Sending the global model parameters to each node, so that each node updates the corresponding first strategy model based on the global model parameters;

Based on the first policy model after parameter update, a local resource allocation policy of the node is generated.

7. The multi-dimensional resource management joint optimization method based on a wireless edge network according to claim 1 or 6, characterized in that after adjusting the local resource allocation strategy of each node through federated learning, it also includes:

Based on the total length of the task queue and the real-time total power consumption of the wireless edge network, construct a Lyapunov function and calculate the corresponding drift term;

The allocation weights of resources of each dimension in the local resource allocation strategy of each node are adjusted to minimize the first objective function, and the local resource allocation strategy of each node is updated.

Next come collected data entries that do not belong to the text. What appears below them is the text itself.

-- ==== Sys2Proof/Machine/Settle.lean ====
section
/-!
DEFINITION. Machine/Settle.lean: what follows a command's own effect: scheduled operations that may start, links that go down, the reset
and SAFE reactions of fault sources, and the work that the effect lets go on. A device with none of these pending is calm, and
settling leaves it as it is.
-/
namespace Sys2Proof.Machine

/-! ### Scheduled operations (R38) -/

/-- What an operation does as it starts, by its owning chapter (R117, R143, R382, R536). -/
def Chip.opBegin (s : Chip) (k : OpKind) : Chip :=
  match k with
  | .caskDomain _ _ => s.cohPump
  | .recall d => s.recallDomain d false
  | .linkChange l t => s.startChange l (t % 256) (t / 256)
  | .domain n t => s.beginDomain n t
  | _ => s

/-- What an operation was accepted under still holds (R117, R142, R535): one for which it does not is dropped (DESIGN CHOICE, log entry 157). -/
def Chip.opStill (s : Chip) (k : OpKind) : Bool :=
  match k with
  | .caskDomain c d => decide (s.assignCode c d = 0)
  | .recall d => decide ((s.dom d).state = .active)
  | .domain n t => decide (t = 2 ∨ (s.domain n ≠ .on ∧ s.domain n ≠ .onHeld) ∨ s.leaveOn n = 0)
  | _ => true

/-- The operation at the front of the queue starts. -/
def Chip.startOp (s : Chip) : Chip :=
  match s.win.ops with
  | [] => s
  | o :: r =>
    let s := { s with win := { s.win with ops := r } }
    if s.opStill o.kind then
      ({ s with win := { s.win with running := some { o with since := s.tb.tc } } } : Chip).opBegin o.kind
    else s

/-- Operations run at once in these modes (R38). -/
def Chip.opsAtOnce (s : Chip) : Bool := decide (s.mode.current = .configuring ∨ s.mode.current = .training)

/-- The QUIET window in effect has room for `us` µs and allows changes (R38). -/
def Chip.roomFor (s : Chip) (us : Nat) : Bool :=
  match s.window with
  | some w => decide (w.cls = .quiet ∧ s.tb.tc ≤ w.stop ∧ us * s.tb.measuredKhz ≤ (w.stop - s.tb.tc) * 1000) && !w.noChange
  | none => false

/-- The front operation may start (R38). -/
def Chip.opReady (s : Chip) : Bool :=
  s.win.running.isNone &&
    (match s.win.ops with
     | [] => false
     | o :: _ => s.opsAtOnce || (decide (s.mode.current = .service ∨ s.mode.current = .diagnosis) && s.roomFor o.us))

/-- SCHEDULED_OP_START. -/
def Chip.scheduledStart (s : Chip) : Chip := if s.opReady then s.startOp else s

/-- No line of the cask is tracked, and no transaction of one is active. -/
def Chip.caskClear (s : Chip) (c : Nat) : Bool :=
  let mine := fun (ln : Nat) => match s.extentOf (64 * ln) with | some e => decide (e.cask = c) | none => false
  s.coh.filter.all (fun e => !mine e.1) && s.coh.txns.all (fun t => !mine t.line)

/-- The running operation's own work is done, as far as State shows it. -/
def Chip.opDone (s : Chip) (k : OpKind) : Bool :=
  match k with
  | .caskDomain c _ => s.caskClear c
  | .recall d => decide ((s.dom d).state ≠ .recalling)
  | .linkChange l _ => (match (s.link l).change with | some c => !c.planned | none => true)
  | .domain n _ =>
    (decide (s.domain n ≠ .changing) || !decide (9 ≤ n ∧ n ≤ 24) || decide (Tab.get 0 s.mode.target n ≤ 1))
      && (!decide (29 ≤ n) || decide (1 < Tab.get 0 s.mode.target n) || s.waysEmpty (domainWays n))
  | .bringUp n => decide (s.domain n ≠ .changing) || !decide (9 ≤ n ∧ n ≤ 24)
  | .scratchWays _ n => s.waysEmpty (changedWays s.cache.ways n)
  | .reserve _ _ => s.reserveReady
  | _ => true

/-- What an operation does as it ends (R117, R256, R264, R287, R536). -/
def Chip.opEffect (s : Chip) (k : OpKind) (failed : Nat) : Chip :=
  match k with
  | .caskDomain c d =>
    let s := if s.assignCode c d = 0 then s.setRw Obj.cohCaskDomain (setField (s.cfg Obj.cohCaskDomain) (8 * c) 8 d) else s
    s.rerouteCask c
  | .scratchWays _ n => s.applyScratchWays n
  | .reserve _ _ => s.applyReserve
  | .ddrFreq mask fsp => s.applyFreq mask fsp failed
  | .domain n _ => s.domainChangeEnd n [] []
  | .bringUp n => s.domainChangeEnd n [] []
  | _ => s

/-- The work that an operation goes on with until it ends: ways that change are cleaned (R256, R257). -/
def Chip.opWork (s : Chip) (k : OpKind) : Chip :=
  match k with
  | .scratchWays _ n => s.cleanWays (changedWays s.cache.ways n)
  | .domain n _ => if 29 ≤ n ∧ Tab.get 0 s.mode.target n ≤ 1 then s.cleanWays (domainWays n) else s
  | _ => s

/-- SCHEDULED_OP_END: the running operation ends, once its work is done. -/
def Chip.scheduledEnd (s : Chip) (failed : Nat) : Chip :=
  match s.win.running with
  | none => s
  | some o =>
    let s := s.opWork o.kind
    if s.opDone o.kind then
      ({ s with win := { s.win with running := none } } : Chip).opEffect o.kind failed
    else s

/-! ### A link goes down (R390) -/

/-- EVT packets among those not yet sent or not yet acknowledged. -/
def Link.evtsHeld (k : Link) : Nat :=
  let inFlit := fun (f : TxFlit) =>
    countIf (fun p => bitOf f.starts p.2 && decide (p.1.toNat % 256 = 0x0A)) f.slots.zipIdx
  countIf (fun p => decide (p.kind = 0x0A)) k.tx + (k.held.map inFlit).foldl (· + ·) 0

/-- A link that is down holds nothing of its session. -/
def Link.cut (k : Link) (cause : Nat) : Link :=
  { k with
    st := .down, step := .none, tries := 0, lanes := 0, width := 0, speed := 0, vcs := 0, initGot := 0
    downCount := wrap32 (k.downCount + 1), downCause := cause, eventsDropped := wrap32 (k.eventsDropped + k.evtsHeld)
    e := 0, nakSent := false, flits := 0, errs := [], crcs := [], partialSlots := [], resync := false, rx := [], recv := [], adv := []
    readLimit := 0, readUsed := 0, lastVc := 0, wbLimit := 0, wbUsed := 0, nextSeq := 0, held := [], tx := [], limit := [], used := []
    resent := 0, wrTags := [], reqs := [], fences := [], change := none, want := none, queued := none }

/-- Both key slots of a link are cleared (R390). -/
def Chip.clearSlots (s : Chip) (l : Nat) : Chip :=
  { s with husk := { s.husk with
    linkSlots := Tab.del (Tab.del s.husk.linkSlots (2 * l)) (2 * l + 1)
    active := setBit s.husk.active l false
    switching := setBit s.husk.switching l false } }

/-- Every packet that arrived whole is carried out (R390 step 2). -/
def Chip.drainRx (s : Chip) (l : Nat) : Chip :=
  let s := s.setLink l { s.link l with st := .active }
  (s.link l).rx.foldl (fun s p => s.runPacket l p) s

/-- A link goes down (R390). -/
def Chip.goDown (s : Chip) (l cause : Nat) : Chip :=
  let s := if (s.link l).st = .active then s.sendCtl l (.down cause) else s
  let s := s.drainRx l
  let tags := (s.link l).wrTags
  let s := s.setLink l ((s.link l).cut cause)
  let s := tags.foldl (fun s t => s.burstFail t.2.1 t.2.2 0x32) s
  let s := s.agentDead (linkAgent l) 1
  (s.clearSlots l).raise 145 (0x10 + l) 0 (.link l)

/-- The links that a cause takes down go down. -/
def Chip.linksDown (s : Chip) : Chip :=
  (List.range 8).foldl (fun s l => match (s.link l).want with | some c => s.goDown l c | none => s) s

/-! ### Reactions (R540, R545, R549, R528) -/

/-- A block reset (R540). -/
def Chip.resetBlock (s : Chip) (b : Block) : Chip :=
  match b with
  | .link l => s.wantDown l 4
  | .head h => s.hotReset h false
  | .chan c => ((s.chanStopCmd c).2.chanClear c).2
  | .none => { s with fault := { s.fault with wantChip := true } }

/-- The block resets that fault sources asked for. -/
def Chip.blockResets (s : Chip) : Chip :=
  let bs := s.fault.wantBlocks
  bs.foldl (fun s b => s.resetBlock b) { s with fault := { s.fault with wantBlocks := [] } }

/-- The chip reset or SAFE request that fault sources asked for; a chip reset takes the SAFE request's place (R549). -/
def Chip.bigReactions (s : Chip) : Chip :=
  let chip := s.fault.wantChip
  let safe := s.fault.wantSafe
  let s := { s with fault := { s.fault with wantChip := false, wantSafe := false } }
  if chip then s.resetReaction else if safe then s.requestSafe else s

/-! ### Settling -/

/-- The home has no eviction and no recall to make (R122, R143). -/
def Chip.homeIdle (s : Chip) : Bool :=
  s.coh.filter.all (fun e => !s.evictable e.1 && (!s.recalled e.1 e.2.domain || s.takingBack e.1))

/-- Nothing follows the command's own effect. -/
def Chip.calm (s : Chip) : Bool :=
  s.links.all (fun e => decide (e.2.want = none) && e.2.rx.isEmpty && !s.creditDue e.1) && s.fault.wantBlocks.isEmpty && !s.fault.wantChip
    && !s.fault.wantSafe && (s.win.ops.isEmpty || !s.opsAtOnce) && s.coh.queue.isEmpty && s.coh.devQueue.isEmpty
    && s.coh.txns.isEmpty && s.homeIdle
    && decide (s.coh.retrySince = 0) && s.hop.chans.isEmpty && s.fold.waiting.isEmpty && s.waits.isEmpty && !s.budgetLimited

/-- The hold-up time newly lowers the dirty limit (R328). -/
def Chip.budgetCheck (old s : Chip) : Chip := if s.budgetLimited && !old.budgetLimited then s.raise 109 else s

/-- One round of what follows. -/
def Chip.settleRound (s : Chip) : Chip :=
  let s := s.linksDown
  let s := (List.range 8).foldl (fun s l => s.cohReserved l) s
  let s := s.blockResets
  let s := s.bigReactions
  let s := if s.opsAtOnce then s.scheduledStart else s
  let s := s.cohPump
  let s := s.hopPump
  let s := s.foldRefill
  let s := s.wake.wakeUnits.wakeTrackers
  (List.range 8).foldl (fun s l => s.creditFreed l) s

/-- What follows a command that took the device from `old` to `s`: a round may ask for another, and a reaction to a reaction for a
third. -/
def Chip.finish (old s : Chip) : Chip :=
  if s.calm then s else (Chip.budgetCheck old s).settleRound.settleRound.settleRound

/-- A command's effect `c` on the device, settled: no command but those of the TAP touches the port, and none the queue. -/
def State.done (s : State) (c : Chip) : State := { s with chip := Chip.finish s.chip c }

/-- The same for a command that may take the supplies away, and the port with them (R584). -/
def State.doneRails (s : State) (c : Chip) : State :=
  { s with chip := Chip.finish s.chip c, tap := if c.mode.railsUp then s.tap else {} }

/-! ### Shared forms of commands -/

/-- A coherent packet of a link (R124, R371): it carries its code and keeps its limits, and is counted (R554). -/
def Chip.cohIn (s : Chip) (l code : Nat) (p : Packet) (f : Chip → Chip) : Chip :=
  if !s.linkLive l ∨ p.op.toNat ≠ code then s
  else if s.goodPacket l 9 p then f (s.countLink l 5 1)
  else s.badPacket l p

/-- An access of a fold alias by a head (R434, R437, R438); another address is no such access. -/
def aliasOr (dla : Nat) (s t : Chip) : Chip := if dlaWin dla = .foldAlias then t else s

/-- The address of an alias with op 0xF (R436, R438). -/
def fenceAlias (dla : Nat) : Nat := dla - bitsOf dla 32 4 * 2 ^ 32 + 15 * 2 ^ 32

/-- The objects that FILTER_WRITE writes (R555 to R557). -/
def isFilterObject (idx sub : Nat) : Bool :=
  decide ((0xA820 ≤ idx ∧ idx < 0xA840 ∧ sub = 1) ∨ (idx = 0xA800 ∧ sub = 2) ∨ (0x9000 ≤ idx ∧ idx < 0x9400 ∧ sub = 0x30))

/-- A TAP command, once chip power-on has occurred (R584). -/
def State.tapDo (s : State) (f : Tap → Tap) : State := if s.chip.mode.railsUp then { s with tap := f s.tap } else s

end Sys2Proof.Machine
end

8. The multi-dimensional resource management joint optimization method based on wireless edge network according to claim 1, wherein the resource status information further includes: resource demand information of each node; the method further includes:

Acquire network status information of the wireless edge network according to a first time interval, including: a node topology structure and device parameters of each node;

Based on the local resource allocation strategy of each node, the current resource status information of the node and the network status information, a network mirror model corresponding to the wireless edge network is constructed through simulation to map the behavior and performance of each node in the wireless edge network;

After the local resource strategy of each node is updated, the behavior and performance of each node in the wireless edge network are synchronously simulated through incremental learning and adaptive adjustment algorithms.

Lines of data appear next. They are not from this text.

-- ==== Sys2Proof/Certificates/Slice0/Obligations.lean ====
section
/-!
DEFINITION. Certificates/Slice0/Obligations.lean: the statements for the provers. A statement names a command's own effect by `Effect`; what
settling adds to it is `Chip.finish` (log entry 124), and `CalmDeviceSettlesAtOnce` says when that is nothing.
-/

open Sys2Proof
open Sys2Proof.Machine

/-- Frames set TC and the epoch, measure the rate, and count what is wrong.
Behind it stand choices of the model: log entries 31, 32, 33, 139. -/
def Obligations.FramePairsSetTheTimebase : Prop :=
  (∀ (s : State) (f : BitVec 112) (rate : Nat) (interval : Option Nat),
      frameValid f rate = true
      → s.chip.tb.state = .unlocked
      → 65536 ≤ frameTc f
      → s.chip.tb.prev = some (frameTc f - 65536, frameEpoch f)
      → interval ≠ some 0
      → ∃ c, Effect (.tbSyncFrame f rate interval) s c ∧ c.tb.state = .locked ∧ c.tb.tc = (frameTc f + 111) % 2 ^ 64
        ∧ c.tb.epoch = frameEpoch f ∧ c.tb.measuredKhz = interval.getD (if s.chip.tb.measuredKhz = 0 then rate else s.chip.tb.measuredKhz) ∧ c.tb.misses = 0 ∧ Frame [.tb] c s.chip)
  ∧ (∀ (s : State) (f : BitVec 112) (rate : Nat),
      frameValid f rate = true
      → s.chip.tb.state = .locked
      → 65536 ≤ frameTc f
      → s.chip.tb.prev = some (frameTc f - 65536, frameEpoch f)
      → frameEpoch f = s.chip.tb.epoch
      → s.chip.tb.tc < (frameTc f + 111) % 2 ^ 64
      → (frameTc f + 111) % 2 ^ 64 - s.chip.tb.tc ≤ 2 ^ 32
      → s.chip.win.pending = []
      → ∃ c, Effect (.tbSyncFrame f rate none) s c ∧ c.tb.tc = (frameTc f + 111) % 2 ^ 64 ∧ c.tb.state = .locked
        ∧ c.tb.realigns = s.chip.tb.realigns + 1 ∧ c.tb.epoch = s.chip.tb.epoch ∧ Frame [.tb, .fault, .heads, .field] c s.chip)
  ∧ (∀ (s : State) (f : BitVec 112) (rate : Nat),
      frameValid f rate = true
      → s.chip.tb.state = .locked
      → 65536 ≤ frameTc f
      → s.chip.tb.prev = some (frameTc f - 65536, frameEpoch f)
      → frameEpoch f = s.chip.tb.epoch
      → (frameTc f + 111) % 2 ^ 64 < s.chip.tb.tc
      → s.chip.tb.tc - (frameTc f + 111) % 2 ^ 64 ≤ 2 ^ 20
      → s.chip.tb.ahead = 0
      → ∃ c, Effect (.tbSyncFrame f rate none) s c ∧ c.tb.tc = s.chip.tb.tc ∧ c.tb.state = .locked
        ∧ c.tb.ahead = s.chip.tb.tc - (frameTc f + 111) % 2 ^ 64 ∧ Frame [.tb, .fault, .heads, .field] c s.chip)
  ∧ (∀ (s : State) (f : BitVec 112) (rate : Nat) (interval : Option Nat),
      frameCrc f ≠ frameCrcOf f
      → s.chip.tb.state = .unlocked
      → Effect (.tbSyncFrame f rate interval) s { s.chip with tb := { s.chip.tb with crcErrors := s.chip.tb.crcErrors + 1, prev := none, clk := s.chip.tb.clk && decide (49000 ≤ rate ∧ rate ≤ 408000) } })

/-- Missed frames, the loss of TB_CLK and the holdover limit move the timebase states.
Behind it stand choices of the model: log entry 16. -/
def Obligations.TimebaseStatesFollowMissesAndTheClock : Prop :=
  (∀ (s : State),
      s.chip.tb.state = .locked
      → s.chip.tb.tc % 65536 = 111
      → s.chip.tb.lastDue ≠ some (s.chip.tb.tc / 65536)
      → s.chip.tb.misses + 1 ≤ s.chip.cfg Obj.timebaseMissLimit
      → Effect .frameMissed s { s.chip with tb := { s.chip.tb with misses := s.chip.tb.misses + 1, lastDue := some (s.chip.tb.tc / 65536) } })
  ∧ (∀ (s : State),
      s.chip.tb.state = .locked
      → s.chip.tb.tc % 65536 = 111
      → s.chip.tb.lastDue ≠ some (s.chip.tb.tc / 65536)
      → s.chip.cfg Obj.timebaseMissLimit < s.chip.tb.misses + 1
      → ∃ c, Effect .frameMissed s c ∧ c.tb.state = .holdover ∧ c.tb.tc = s.chip.tb.tc ∧ c.sticky 0 = true ∧ Frame [.tb, .fault, .heads, .field] c s.chip)
  ∧ (∀ (s : State),
      s.chip.tb.state = .locked
      → ∃ c, Effect .tbClkLost s c ∧ c.tb = { s.chip.tb with state := .holdover, clk := false, prev := none } ∧ c.sticky 0 = true
        ∧ Frame [.tb, .fault, .heads, .field] c s.chip)
  ∧ (∀ (s : State),
      Effect .tbClkRestored s { s.chip with tb := { s.chip.tb with clk := true } })
  ∧ (∀ (s : State),
      s.chip.tb.state = .holdover
      → ∃ c, Effect .holdoverExpired s c ∧ c.tb = { s.chip.tb with state := .expired } ∧ c.sticky 1 = true ∧ Frame [.tb, .fault, .heads, .field] c s.chip)
  ∧ (∀ (s : State),
      s.chip.tb.slewing = true
      → s.chip.tb.ahead = 0
      → s.chip.tb.state = .locked
      → Effect .slewEnd s { s.chip with tb := { s.chip.tb with slewing := false, edge := 0, misses := 0 } })
  ∧ (∀ (s : State),
      (s.chip.tb.tc % 65536 ≠ 111 ∨ s.chip.tb.state = .unlocked)
      → Effect .frameMissed s s.chip)
  ∧ (∀ (s : State),
      s.chip.tb.ahead ≠ 0
      → Effect .slewEnd s s.chip)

9. The multi-dimensional resource management joint optimization method based on wireless edge network according to claim 8, characterized in that the method further comprises:

In a high-reliability and low-latency scenario, the network mirror model is used to obtain the behavior and performance of each node at a second time interval, and the current latency and reliability indicators are calculated;

Compare the current latency and reliability indicators with the latency threshold and reliability threshold corresponding to the high reliability and low latency scenario;

When the delay is higher than the delay threshold, or the reliability index is lower than the reliability threshold, the local resource allocation strategy of each node is updated through federated learning.

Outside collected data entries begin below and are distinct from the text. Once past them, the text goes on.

-- ==== Sys2Proof/Laws/State.lean ====
section
/-!
SUPPORT. Laws/State.lean: what each update of the device leaves as it was, field by field, and what a record reads as after an update.
-/
namespace Sys2Proof.Machine

/-! ### One update changes one field -/

/-- A head is replaced: nothing else changes. -/
@[simp] theorem Chip.setHead_frame (s : Chip) (h : Nat) (x : Head) :
    (s.setHead h x).tb = s.tb
    ∧ (s.setHead h x).win = s.win
    ∧ (s.setHead h x).rw = s.rw
    ∧ (s.setHead h x).rwp = s.rwp
    ∧ (s.setHead h x).accBad = s.accBad
    ∧ (s.setHead h x).fault = s.fault
    ∧ (s.setHead h x).cnt = s.cnt
    ∧ (s.setHead h x).bifur = s.bifur
    ∧ (s.setHead h x).map = s.map
    ∧ (s.setHead h x).mem = s.mem
    ∧ (s.setHead h x).poison = s.poison
    ∧ (s.setHead h x).macs = s.macs
    ∧ (s.setHead h x).waits = s.waits
    ∧ (s.setHead h x).casks = s.casks
    ∧ (s.setHead h x).coh = s.coh
    ∧ (s.setHead h x).lauter = s.lauter
    ∧ (s.setHead h x).mill = s.mill
    ∧ (s.setHead h x).husk = s.husk
    ∧ (s.setHead h x).cache = s.cache
    ∧ (s.setHead h x).dram = s.dram
    ∧ (s.setHead h x).kiln = s.kiln
    ∧ (s.setHead h x).integ = s.integ
    ∧ (s.setHead h x).links = s.links
    ∧ (s.setHead h x).hop = s.hop
    ∧ (s.setHead h x).fold = s.fold
    ∧ (s.setHead h x).dict = s.dict
    ∧ (s.setHead h x).field = s.field
    ∧ (s.setHead h x).sb = s.sb
    ∧ (s.setHead h x).power = s.power
    ∧ (s.setHead h x).mode = s.mode
    ∧ (s.setHead h x).pkg = s.pkg
    ∧ (s.setHead h x).free = s.free := by
  and_intros <;> rfl

/-- A link is replaced: nothing else changes. -/
@[simp] theorem Chip.setLink_frame (s : Chip) (l : Nat) (x : Link) :
    (s.setLink l x).tb = s.tb
    ∧ (s.setLink l x).win = s.win
    ∧ (s.setLink l x).rw = s.rw
    ∧ (s.setLink l x).rwp = s.rwp
    ∧ (s.setLink l x).accBad = s.accBad
    ∧ (s.setLink l x).fault = s.fault
    ∧ (s.setLink l x).cnt = s.cnt
    ∧ (s.setLink l x).heads = s.heads
    ∧ (s.setLink l x).bifur = s.bifur
    ∧ (s.setLink l x).map = s.map
    ∧ (s.setLink l x).mem = s.mem
    ∧ (s.setLink l x).poison = s.poison
    ∧ (s.setLink l x).macs = s.macs
    ∧ (s.setLink l x).waits = s.waits
    ∧ (s.setLink l x).casks = s.casks
    ∧ (s.setLink l x).coh = s.coh
    ∧ (s.setLink l x).lauter = s.lauter
    ∧ (s.setLink l x).mill = s.mill
    ∧ (s.setLink l x).husk = s.husk
    ∧ (s.setLink l x).cache = s.cache
    ∧ (s.setLink l x).dram = s.dram
    ∧ (s.setLink l x).kiln = s.kiln
    ∧ (s.setLink l x).integ = s.integ
    ∧ (s.setLink l x).hop = s.hop
    ∧ (s.setLink l x).fold = s.fold
    ∧ (s.setLink l x).dict = s.dict
    ∧ (s.setLink l x).field = s.field
    ∧ (s.setLink l x).sb = s.sb
    ∧ (s.setLink l x).power = s.power
    ∧ (s.setLink l x).mode = s.mode
    ∧ (s.setLink l x).pkg = s.pkg
    ∧ (s.setLink l x).free = s.free := by
  and_intros <;> rfl

/-- A cask slot is replaced: nothing else changes. -/
@[simp] theorem Chip.setCask_frame (s : Chip) (c : Nat) (x : Cask) :
    (s.setCask c x).tb = s.tb
    ∧ (s.setCask c x).win = s.win
    ∧ (s.setCask c x).rw = s.rw
    ∧ (s.setCask c x).rwp = s.rwp
    ∧ (s.setCask c x).accBad = s.accBad
    ∧ (s.setCask c x).fault = s.fault
    ∧ (s.setCask c x).cnt = s.cnt
    ∧ (s.setCask c x).heads = s.heads
    ∧ (s.setCask c x).bifur = s.bifur
    ∧ (s.setCask c x).map = s.map
    ∧ (s.setCask c x).mem = s.mem
    ∧ (s.setCask c x).poison = s.poison
    ∧ (s.setCask c x).macs = s.macs
    ∧ (s.setCask c x).waits = s.waits
    ∧ (s.setCask c x).coh = s.coh
    ∧ (s.setCask c x).lauter = s.lauter
    ∧ (s.setCask c x).mill = s.mill
    ∧ (s.setCask c x).husk = s.husk
    ∧ (s.setCask c x).cache = s.cache
    ∧ (s.setCask c x).dram = s.dram
    ∧ (s.setCask c x).kiln = s.kiln
    ∧ (s.setCask c x).integ = s.integ
    ∧ (s.setCask c x).links = s.links
    ∧ (s.setCask c x).hop = s.hop
    ∧ (s.setCask c x).fold = s.fold
    ∧ (s.setCask c x).dict = s.dict
    ∧ (s.setCask c x).field = s.field
    ∧ (s.setCask c x).sb = s.sb
    ∧ (s.setCask c x).power = s.power
    ∧ (s.setCask c x).mode = s.mode
    ∧ (s.setCask c x).pkg = s.pkg
    ∧ (s.setCask c x).free = s.free := by
  and_intros <;> rfl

10. The multi-dimensional resource management joint optimization method based on wireless edge network according to claim 8, characterized in that it also includes:

Acquiring task execution data of each node from the network mirror model at a third time interval; the task execution data including: delay index data, energy consumption index data and task progress index data;

generating a resource status report of the wireless edge network based on the task execution data of each node;

Based on the task execution data of each node, the first policy model of each node is updated.